§ **WHAT THIS TASK INVOLVES**
Look over the material for the string "readCell". Copy every line where it turns up.

──────

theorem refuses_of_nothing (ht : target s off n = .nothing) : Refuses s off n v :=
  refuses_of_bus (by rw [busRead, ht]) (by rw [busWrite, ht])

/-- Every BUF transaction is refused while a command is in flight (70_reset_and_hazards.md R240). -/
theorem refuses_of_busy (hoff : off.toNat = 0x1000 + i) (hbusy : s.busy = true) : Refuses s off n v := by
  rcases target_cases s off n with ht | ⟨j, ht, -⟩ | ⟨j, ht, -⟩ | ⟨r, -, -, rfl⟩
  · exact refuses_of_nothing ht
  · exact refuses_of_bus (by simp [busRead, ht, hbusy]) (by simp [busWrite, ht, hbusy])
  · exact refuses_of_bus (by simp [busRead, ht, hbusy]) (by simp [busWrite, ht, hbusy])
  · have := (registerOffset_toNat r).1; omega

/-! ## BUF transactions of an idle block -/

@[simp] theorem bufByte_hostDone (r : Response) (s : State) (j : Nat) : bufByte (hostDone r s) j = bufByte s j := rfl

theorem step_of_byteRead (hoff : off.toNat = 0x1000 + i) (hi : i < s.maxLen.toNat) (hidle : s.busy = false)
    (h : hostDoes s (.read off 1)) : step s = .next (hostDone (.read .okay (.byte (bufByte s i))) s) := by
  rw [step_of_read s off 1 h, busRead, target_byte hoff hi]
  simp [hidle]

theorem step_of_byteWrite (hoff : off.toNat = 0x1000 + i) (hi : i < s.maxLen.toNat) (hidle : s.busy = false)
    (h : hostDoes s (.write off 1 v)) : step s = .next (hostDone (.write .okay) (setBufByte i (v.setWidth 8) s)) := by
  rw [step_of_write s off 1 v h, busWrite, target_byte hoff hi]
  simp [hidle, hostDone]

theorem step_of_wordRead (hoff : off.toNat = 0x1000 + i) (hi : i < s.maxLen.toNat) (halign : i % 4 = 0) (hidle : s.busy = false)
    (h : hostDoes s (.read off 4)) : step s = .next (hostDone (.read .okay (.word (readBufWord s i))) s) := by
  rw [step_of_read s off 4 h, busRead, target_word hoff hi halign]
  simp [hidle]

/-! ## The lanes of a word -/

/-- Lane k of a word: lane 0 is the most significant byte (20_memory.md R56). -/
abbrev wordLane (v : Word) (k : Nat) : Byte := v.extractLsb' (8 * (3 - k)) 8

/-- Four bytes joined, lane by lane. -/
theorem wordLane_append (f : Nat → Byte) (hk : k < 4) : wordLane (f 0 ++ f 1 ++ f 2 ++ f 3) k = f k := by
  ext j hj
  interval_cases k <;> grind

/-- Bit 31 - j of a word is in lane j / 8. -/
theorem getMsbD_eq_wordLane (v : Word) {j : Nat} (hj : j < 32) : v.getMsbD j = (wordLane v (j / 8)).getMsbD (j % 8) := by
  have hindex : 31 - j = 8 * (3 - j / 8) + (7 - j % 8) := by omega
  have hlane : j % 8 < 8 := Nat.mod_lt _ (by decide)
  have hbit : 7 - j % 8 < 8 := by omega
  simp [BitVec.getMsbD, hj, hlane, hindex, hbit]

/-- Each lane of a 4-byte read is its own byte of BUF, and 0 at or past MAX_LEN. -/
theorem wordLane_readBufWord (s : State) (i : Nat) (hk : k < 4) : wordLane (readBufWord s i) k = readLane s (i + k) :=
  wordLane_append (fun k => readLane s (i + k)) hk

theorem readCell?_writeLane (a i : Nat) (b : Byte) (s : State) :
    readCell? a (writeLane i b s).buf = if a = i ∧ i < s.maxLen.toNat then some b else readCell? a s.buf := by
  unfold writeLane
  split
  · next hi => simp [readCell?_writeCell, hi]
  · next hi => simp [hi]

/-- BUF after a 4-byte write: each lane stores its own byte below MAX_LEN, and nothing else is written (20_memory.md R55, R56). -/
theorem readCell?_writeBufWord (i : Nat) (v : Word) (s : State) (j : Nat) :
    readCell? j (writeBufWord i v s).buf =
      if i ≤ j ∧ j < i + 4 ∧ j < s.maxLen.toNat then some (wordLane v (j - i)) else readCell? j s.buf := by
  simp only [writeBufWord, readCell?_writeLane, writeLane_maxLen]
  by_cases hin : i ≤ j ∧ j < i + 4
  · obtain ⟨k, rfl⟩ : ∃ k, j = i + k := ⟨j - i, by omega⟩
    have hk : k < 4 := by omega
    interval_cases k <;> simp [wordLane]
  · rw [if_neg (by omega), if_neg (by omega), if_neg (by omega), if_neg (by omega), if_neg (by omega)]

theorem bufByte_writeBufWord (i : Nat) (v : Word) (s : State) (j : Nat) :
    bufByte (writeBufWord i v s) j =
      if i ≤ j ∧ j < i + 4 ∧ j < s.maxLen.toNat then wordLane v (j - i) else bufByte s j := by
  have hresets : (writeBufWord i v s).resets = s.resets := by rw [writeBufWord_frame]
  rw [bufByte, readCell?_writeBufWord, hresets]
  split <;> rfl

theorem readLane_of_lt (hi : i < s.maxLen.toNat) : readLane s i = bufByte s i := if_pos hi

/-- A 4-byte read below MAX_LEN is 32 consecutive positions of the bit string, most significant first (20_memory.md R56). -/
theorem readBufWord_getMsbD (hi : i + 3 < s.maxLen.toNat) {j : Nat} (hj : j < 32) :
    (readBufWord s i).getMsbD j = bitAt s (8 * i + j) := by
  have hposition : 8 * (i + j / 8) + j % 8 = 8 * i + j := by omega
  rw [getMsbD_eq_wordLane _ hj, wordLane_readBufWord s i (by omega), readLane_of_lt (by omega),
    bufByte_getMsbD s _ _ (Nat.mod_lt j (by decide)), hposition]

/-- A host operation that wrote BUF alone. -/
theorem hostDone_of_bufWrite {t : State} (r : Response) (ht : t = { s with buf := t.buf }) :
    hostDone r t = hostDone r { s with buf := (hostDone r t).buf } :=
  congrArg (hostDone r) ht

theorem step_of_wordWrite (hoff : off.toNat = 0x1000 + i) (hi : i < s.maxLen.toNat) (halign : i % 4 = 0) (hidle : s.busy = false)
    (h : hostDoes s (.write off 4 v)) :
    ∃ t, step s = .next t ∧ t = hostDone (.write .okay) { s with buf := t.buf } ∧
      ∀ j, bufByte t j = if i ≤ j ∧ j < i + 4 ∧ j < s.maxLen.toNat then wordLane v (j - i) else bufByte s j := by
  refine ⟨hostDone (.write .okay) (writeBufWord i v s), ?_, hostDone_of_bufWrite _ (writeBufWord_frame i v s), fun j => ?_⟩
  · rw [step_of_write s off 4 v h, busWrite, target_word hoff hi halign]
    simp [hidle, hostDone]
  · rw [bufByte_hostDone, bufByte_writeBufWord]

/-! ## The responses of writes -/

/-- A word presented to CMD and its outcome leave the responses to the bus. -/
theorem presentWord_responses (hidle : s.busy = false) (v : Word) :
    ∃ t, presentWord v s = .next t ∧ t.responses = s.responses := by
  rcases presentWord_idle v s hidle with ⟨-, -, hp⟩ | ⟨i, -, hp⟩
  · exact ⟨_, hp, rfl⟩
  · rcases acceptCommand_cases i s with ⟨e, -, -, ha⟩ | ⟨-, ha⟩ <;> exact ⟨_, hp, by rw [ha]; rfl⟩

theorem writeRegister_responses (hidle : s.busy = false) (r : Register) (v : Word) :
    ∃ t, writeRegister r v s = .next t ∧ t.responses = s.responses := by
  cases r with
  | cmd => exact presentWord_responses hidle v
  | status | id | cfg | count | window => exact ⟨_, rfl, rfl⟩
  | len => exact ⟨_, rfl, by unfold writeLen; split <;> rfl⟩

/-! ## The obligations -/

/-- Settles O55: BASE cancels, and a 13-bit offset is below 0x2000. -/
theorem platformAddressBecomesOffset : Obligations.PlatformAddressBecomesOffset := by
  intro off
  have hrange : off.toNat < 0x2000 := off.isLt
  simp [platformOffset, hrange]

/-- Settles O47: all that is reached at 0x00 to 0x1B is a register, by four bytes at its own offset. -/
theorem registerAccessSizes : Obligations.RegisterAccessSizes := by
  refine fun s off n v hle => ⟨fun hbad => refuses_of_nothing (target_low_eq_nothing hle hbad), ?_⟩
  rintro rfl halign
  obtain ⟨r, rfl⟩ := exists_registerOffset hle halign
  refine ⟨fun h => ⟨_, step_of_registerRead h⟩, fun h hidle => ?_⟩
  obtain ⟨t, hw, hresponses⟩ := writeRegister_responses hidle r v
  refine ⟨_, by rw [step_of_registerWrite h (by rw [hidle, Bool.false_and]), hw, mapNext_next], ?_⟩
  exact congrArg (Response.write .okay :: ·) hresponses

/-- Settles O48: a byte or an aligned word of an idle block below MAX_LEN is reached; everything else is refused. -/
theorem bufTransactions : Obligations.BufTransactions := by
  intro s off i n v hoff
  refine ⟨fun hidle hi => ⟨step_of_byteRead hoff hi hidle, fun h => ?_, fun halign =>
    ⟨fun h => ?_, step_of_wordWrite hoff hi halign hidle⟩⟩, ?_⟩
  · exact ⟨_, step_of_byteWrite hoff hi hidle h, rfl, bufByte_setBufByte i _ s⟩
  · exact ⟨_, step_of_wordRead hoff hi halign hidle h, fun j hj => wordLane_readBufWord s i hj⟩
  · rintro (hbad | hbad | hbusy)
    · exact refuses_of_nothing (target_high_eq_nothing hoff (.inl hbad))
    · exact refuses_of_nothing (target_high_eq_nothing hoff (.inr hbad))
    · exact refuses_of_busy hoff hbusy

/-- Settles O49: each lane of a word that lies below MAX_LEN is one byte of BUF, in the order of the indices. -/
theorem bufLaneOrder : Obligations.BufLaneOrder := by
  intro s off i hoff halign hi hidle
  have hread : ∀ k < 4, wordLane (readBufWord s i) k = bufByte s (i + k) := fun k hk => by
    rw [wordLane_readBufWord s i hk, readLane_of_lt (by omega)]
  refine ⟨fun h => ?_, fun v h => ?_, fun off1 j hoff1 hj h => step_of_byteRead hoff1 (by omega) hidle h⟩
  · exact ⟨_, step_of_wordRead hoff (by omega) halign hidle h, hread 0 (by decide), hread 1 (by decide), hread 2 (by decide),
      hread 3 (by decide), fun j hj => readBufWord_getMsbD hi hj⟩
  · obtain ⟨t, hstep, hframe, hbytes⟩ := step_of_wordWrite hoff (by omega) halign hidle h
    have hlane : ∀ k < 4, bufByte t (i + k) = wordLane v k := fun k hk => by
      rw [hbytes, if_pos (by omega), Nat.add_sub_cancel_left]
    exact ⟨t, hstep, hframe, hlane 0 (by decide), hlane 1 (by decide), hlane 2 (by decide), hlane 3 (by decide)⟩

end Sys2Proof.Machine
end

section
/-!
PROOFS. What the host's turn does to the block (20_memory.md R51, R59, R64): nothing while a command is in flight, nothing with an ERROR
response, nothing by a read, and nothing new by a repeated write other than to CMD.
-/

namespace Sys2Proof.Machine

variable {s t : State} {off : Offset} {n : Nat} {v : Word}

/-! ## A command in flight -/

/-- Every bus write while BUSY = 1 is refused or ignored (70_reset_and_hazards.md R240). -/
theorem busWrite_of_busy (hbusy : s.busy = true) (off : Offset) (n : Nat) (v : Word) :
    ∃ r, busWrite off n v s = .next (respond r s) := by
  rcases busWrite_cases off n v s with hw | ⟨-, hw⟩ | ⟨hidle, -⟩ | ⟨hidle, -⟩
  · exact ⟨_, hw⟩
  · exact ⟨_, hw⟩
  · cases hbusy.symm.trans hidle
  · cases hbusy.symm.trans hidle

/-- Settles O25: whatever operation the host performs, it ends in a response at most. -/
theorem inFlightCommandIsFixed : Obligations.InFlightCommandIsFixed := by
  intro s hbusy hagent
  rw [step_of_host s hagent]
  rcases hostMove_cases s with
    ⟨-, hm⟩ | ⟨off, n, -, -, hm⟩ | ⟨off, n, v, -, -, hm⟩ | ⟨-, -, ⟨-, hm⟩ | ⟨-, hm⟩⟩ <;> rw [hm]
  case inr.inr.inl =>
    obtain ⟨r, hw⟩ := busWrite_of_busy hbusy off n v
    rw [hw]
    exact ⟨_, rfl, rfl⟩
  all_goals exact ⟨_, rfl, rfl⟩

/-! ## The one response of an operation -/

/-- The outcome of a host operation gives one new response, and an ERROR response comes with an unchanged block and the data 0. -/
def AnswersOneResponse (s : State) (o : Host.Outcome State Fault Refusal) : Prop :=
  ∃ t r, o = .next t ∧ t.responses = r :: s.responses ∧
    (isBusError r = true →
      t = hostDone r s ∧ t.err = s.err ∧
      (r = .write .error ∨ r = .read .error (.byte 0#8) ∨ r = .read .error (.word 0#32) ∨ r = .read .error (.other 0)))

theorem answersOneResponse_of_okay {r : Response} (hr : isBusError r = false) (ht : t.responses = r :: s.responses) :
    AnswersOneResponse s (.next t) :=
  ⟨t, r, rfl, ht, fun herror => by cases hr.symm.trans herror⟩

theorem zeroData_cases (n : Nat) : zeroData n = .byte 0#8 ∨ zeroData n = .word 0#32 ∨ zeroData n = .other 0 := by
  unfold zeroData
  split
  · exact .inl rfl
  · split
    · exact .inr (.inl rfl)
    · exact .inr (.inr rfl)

──────

§ **TASK RESULT**
theorem readCell?_writeLane (a i : Nat) (b : Byte) (s : State) :
    readCell? a (writeLane i b s).buf = if a = i ∧ i < s.maxLen.toNat then some b else readCell? a s.buf := by
  · next hi => simp [readCell?_writeCell, hi]
theorem readCell?_writeBufWord (i : Nat) (v : Word) (s : State) (j : Nat) :
    readCell? j (writeBufWord i v s).buf =
      if i ≤ j ∧ j < i + 4 ∧ j < s.maxLen.toNat then some (wordLane v (j - i)) else readCell? j s.buf := by
  simp only [writeBufWord, readCell?_writeLane, writeLane_maxLen]
  rw [bufByte, readCell?_writeBufWord, hresets]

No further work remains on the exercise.